Reminder: after the third round of talks on February 17–18 the president noted that there had been progress on the military plan in Geneva, but there is not yet agreement on political issues. Journalists (including Axios, Barak Ravid) drew attention to certain "dead ends" in the discussions, while other participants in the negotiating process recorded advances on a number of technical issues.

Why this matters

Information of the "three-year plan" type not only misinforms the public — it serves to undermine trust between negotiation participants and can affect the stance of external partners. If real deadlines are hidden behind the noise, partners may make decisions based on a false impression of Ukrainian intentions or the morale of the leadership.

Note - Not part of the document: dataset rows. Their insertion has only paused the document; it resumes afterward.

-- ==== Sys2Proof/Laws/PerInstr.lean ====
section
/-! SUPPORT. The family EncodesItsRow: the word of a well-formed instruction matches its own row of the opcode map
(30_encoding.md R84, R85), one lemma per constructor of Instr. -/

namespace Sys2Proof.Laws.EncodesItsRow

/-- The word of a well-formed instruction matches the row of R85 that bears the instruction's mnemonic. -/
def Statement (i : Instr) : Prop :=
  i.wellFormed = true → ∃ r ∈ opcodeTable, r.mnemonic = i.mnemonic ∧ r.matchesWord (encode i) = true

/-- A row without exclusions matches a word whose bits under the mask are the pattern. -/
theorem of_and {i : Instr} (r : OpcodeRow) (hr : r ∈ opcodeTable) (hm : r.mnemonic = i.mnemonic)
    (hx : r.exclude = []) (h : encode i &&& r.mask = r.pattern) : Statement i := by
  intro _
  exact ⟨r, hr, hm, by simp [OpcodeRow.matchesWord, h, hx]⟩

theorem cls : Statement (.cls) :=
  of_and ⟨"CLS", 0x00E0, 0xFFFF, []⟩ (by decide) rfl rfl (by decide)

theorem ret : Statement (.ret) :=
  of_and ⟨"RET", 0x00EE, 0xFFFF, []⟩ (by decide) rfl rfl (by decide)

theorem sys (nnn : BitVec 12) : Statement (.sys nnn) := by
  intro h
  refine ⟨⟨"SYS", 0x0000, 0xF000, [0x00E0, 0x00EE]⟩, by decide, rfl, ?_⟩
  have h0 : wordNnn 0#4 nnn &&& 0xF000#16 = 0x0000#16 := wordNnn_and_op _ nnn
  have hne : ∀ m : BitVec 12, nnn ≠ m → wordNnn 0#4 nnn ≠ wordNnn 0#4 m := fun m hm e =>
    hm (by simpa using congrArg nnnField e)
  simp only [Instr.wellFormed, Bool.and_eq_true, bne_iff_ne] at h
  have h1 : wordNnn 0#4 nnn ≠ 0x00E0#16 := hne 0x0E0 h.1
  have h2 : wordNnn 0#4 nnn ≠ 0x00EE#16 := hne 0x0EE h.2
  simp [OpcodeRow.matchesWord, encode, h0, h1, h2]

theorem jp (nnn : BitVec 12) : Statement (.jp nnn) :=
  of_and ⟨"JP", 0x1000, 0xF000, []⟩ (by decide) rfl rfl (wordNnn_and_op _ nnn)

theorem jpV0 (nnn : BitVec 12) : Statement (.jpV0 nnn) :=
  of_and ⟨"JP_V0", 0xB000, 0xF000, []⟩ (by decide) rfl rfl (wordNnn_and_op _ nnn)

theorem call (nnn : BitVec 12) : Statement (.call nnn) :=
  of_and ⟨"CALL", 0x2000, 0xF000, []⟩ (by decide) rfl rfl (wordNnn_and_op _ nnn)

theorem seVxKk (x : Reg) (kk : Byte) : Statement (.seVxKk x kk) :=
  of_and ⟨"SE_VX_KK", 0x3000, 0xF000, []⟩ (by decide) rfl rfl (wordXkk_and_op _ x kk)

theorem sneVxKk (x : Reg) (kk : Byte) : Statement (.sneVxKk x kk) :=
  of_and ⟨"SNE_VX_KK", 0x4000, 0xF000, []⟩ (by decide) rfl rfl (wordXkk_and_op _ x kk)

theorem seVxVy (x : Reg) (y : Reg) : Statement (.seVxVy x y) :=
  of_and ⟨"SE_VX_VY", 0x5000, 0xF00F, []⟩ (by decide) rfl rfl (wordXyn_and_fn4 _ x y _)

theorem sneVxVy (x : Reg) (y : Reg) : Statement (.sneVxVy x y) :=
  of_and ⟨"SNE_VX_VY", 0x9000, 0xF00F, []⟩ (by decide) rfl rfl (wordXyn_and_fn4 _ x y _)

theorem ldVxKk (x : Reg) (kk : Byte) : Statement (.ldVxKk x kk) :=
  of_and ⟨"LD_VX_KK", 0x6000, 0xF000, []⟩ (by decide) rfl rfl (wordXkk_and_op _ x kk)

theorem ldVxVy (x : Reg) (y : Reg) : Statement (.ldVxVy x y) :=
  of_and ⟨"LD_VX_VY", 0x8000, 0xF00F, []⟩ (by decide) rfl rfl (wordXyn_and_fn4 _ x y _)

theorem addVxKk (x : Reg) (kk : Byte) : Statement (.addVxKk x kk) :=
  of_and ⟨"ADD_VX_KK", 0x7000, 0xF000, []⟩ (by decide) rfl rfl (wordXkk_and_op _ x kk)

theorem orVxVy (x : Reg) (y : Reg) : Statement (.orVxVy x y) :=
  of_and ⟨"OR_VX_VY", 0x8001, 0xF00F, []⟩ (by decide) rfl rfl (wordXyn_and_fn4 _ x y _)

theorem andVxVy (x : Reg) (y : Reg) : Statement (.andVxVy x y) :=
  of_and ⟨"AND_VX_VY", 0x8002, 0xF00F, []⟩ (by decide) rfl rfl (wordXyn_and_fn4 _ x y _)

theorem xorVxVy (x : Reg) (y : Reg) : Statement (.xorVxVy x y) :=
  of_and ⟨"XOR_VX_VY", 0x8003, 0xF00F, []⟩ (by decide) rfl rfl (wordXyn_and_fn4 _ x y _)

theorem addVxVy (x : Reg) (y : Reg) : Statement (.addVxVy x y) :=
  of_and ⟨"ADD_VX_VY", 0x8004, 0xF00F, []⟩ (by decide) rfl rfl (wordXyn_and_fn4 _ x y _)

theorem subVxVy (x : Reg) (y : Reg) : Statement (.subVxVy x y) :=
  of_and ⟨"SUB_VX_VY", 0x8005, 0xF00F, []⟩ (by decide) rfl rfl (wordXyn_and_fn4 _ x y _)

theorem subnVxVy (x : Reg) (y : Reg) : Statement (.subnVxVy x y) :=
  of_and ⟨"SUBN_VX_VY", 0x8007, 0xF00F, []⟩ (by decide) rfl rfl (wordXyn_and_fn4 _ x y _)

theorem shrVx (x : Reg) (y : Reg) : Statement (.shrVx x y) :=
  of_and ⟨"SHR_VX", 0x8006, 0xF00F, []⟩ (by decide) rfl rfl (wordXyn_and_fn4 _ x y _)

theorem shlVx (x : Reg) (y : Reg) : Statement (.shlVx x y) :=
  of_and ⟨"SHL_VX", 0x800E, 0xF00F, []⟩ (by decide) rfl rfl (wordXyn_and_fn4 _ x y _)

theorem rndVx (x : Reg) (kk : Byte) : Statement (.rndVx x kk) :=
  of_and ⟨"RND_VX", 0xC000, 0xF000, []⟩ (by decide) rfl rfl (wordXkk_and_op _ x kk)

theorem drw (x : Reg) (y : Reg) (n : BitVec 4) : Statement (.drw x y n) :=
  of_and ⟨"DRW", 0xD000, 0xF000, []⟩ (by decide) rfl rfl (wordXyn_and_op _ x y n)

theorem skpVx (x : Reg) : Statement (.skpVx x) :=
  of_and ⟨"SKP_VX", 0xE09E, 0xF0FF, []⟩ (by decide) rfl rfl (wordXkk_and_fn8 _ x _)

theorem sknpVx (x : Reg) : Statement (.sknpVx x) :=
  of_and ⟨"SKNP_VX", 0xE0A1, 0xF0FF, []⟩ (by decide) rfl rfl (wordXkk_and_fn8 _ x _)

theorem ldVxDt (x : Reg) : Statement (.ldVxDt x) :=
  of_and ⟨"LD_VX_DT", 0xF007, 0xF0FF, []⟩ (by decide) rfl rfl (wordXkk_and_fn8 _ x _)

theorem ldVxK (x : Reg) : Statement (.ldVxK x) :=
  of_and ⟨"LD_VX_K", 0xF00A, 0xF0FF, []⟩ (by decide) rfl rfl (wordXkk_and_fn8 _ x _)

theorem ldDtVx (x : Reg) : Statement (.ldDtVx x) :=
  of_and ⟨"LD_DT_VX", 0xF015, 0xF0FF, []⟩ (by decide) rfl rfl (wordXkk_and_fn8 _ x _)

theorem ldStVx (x : Reg) : Statement (.ldStVx x) :=
  of_and ⟨"LD_ST_VX", 0xF018, 0xF0FF, []⟩ (by decide) rfl rfl (wordXkk_and_fn8 _ x _)

theorem ldI (nnn : BitVec 12) : Statement (.ldI nnn) :=
  of_and ⟨"LD_I", 0xA000, 0xF000, []⟩ (by decide) rfl rfl (wordNnn_and_op _ nnn)

theorem addIVx (x : Reg) : Statement (.addIVx x) :=
  of_and ⟨"ADD_I_VX", 0xF01E, 0xF0FF, []⟩ (by decide) rfl rfl (wordXkk_and_fn8 _ x _)

theorem ldFVx (x : Reg) : Statement (.ldFVx x) :=
  of_and ⟨"LD_F_VX", 0xF029, 0xF0FF, []⟩ (by decide) rfl rfl (wordXkk_and_fn8 _ x _)

theorem ldBVx (x : Reg) : Statement (.ldBVx x) :=
  of_and ⟨"LD_B_VX", 0xF033, 0xF0FF, []⟩ (by decide) rfl rfl (wordXkk_and_fn8 _ x _)

theorem ldIVx (x : Reg) : Statement (.ldIVx x) :=
  of_and ⟨"LD_I_VX", 0xF055, 0xF0FF, []⟩ (by decide) rfl rfl (wordXkk_and_fn8 _ x _)

theorem ldVxI (x : Reg) : Statement (.ldVxI x) :=
  of_and ⟨"LD_VX_I", 0xF065, 0xF0FF, []⟩ (by decide) rfl rfl (wordXkk_and_fn8 _ x _)

end Sys2Proof.Laws.EncodesItsRow
end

The effect is this: increased uncertainty reduces the willingness to take risky political steps, drags out the process, and gives the enemy a tactical advantage in the information war.

Conclusion

For now it is important to separate confirmed facts from remarks and gossip in messaging apps. The President's Office has denied the cited quote, and Kyiv's official position is to continue negotiations where possible. As practice shows, information injections often appear at the most critical moments of negotiations — so the task of the Ukrainian side and its partners today is not only to conduct dialogue at the table, but also to reduce the impact of information noise on the negotiations themselves.

Whether diplomatic progress can be turned into concrete agreements depends not on a single quote online, but on the willingness of the parties to keep working despite attempts to discredit the process.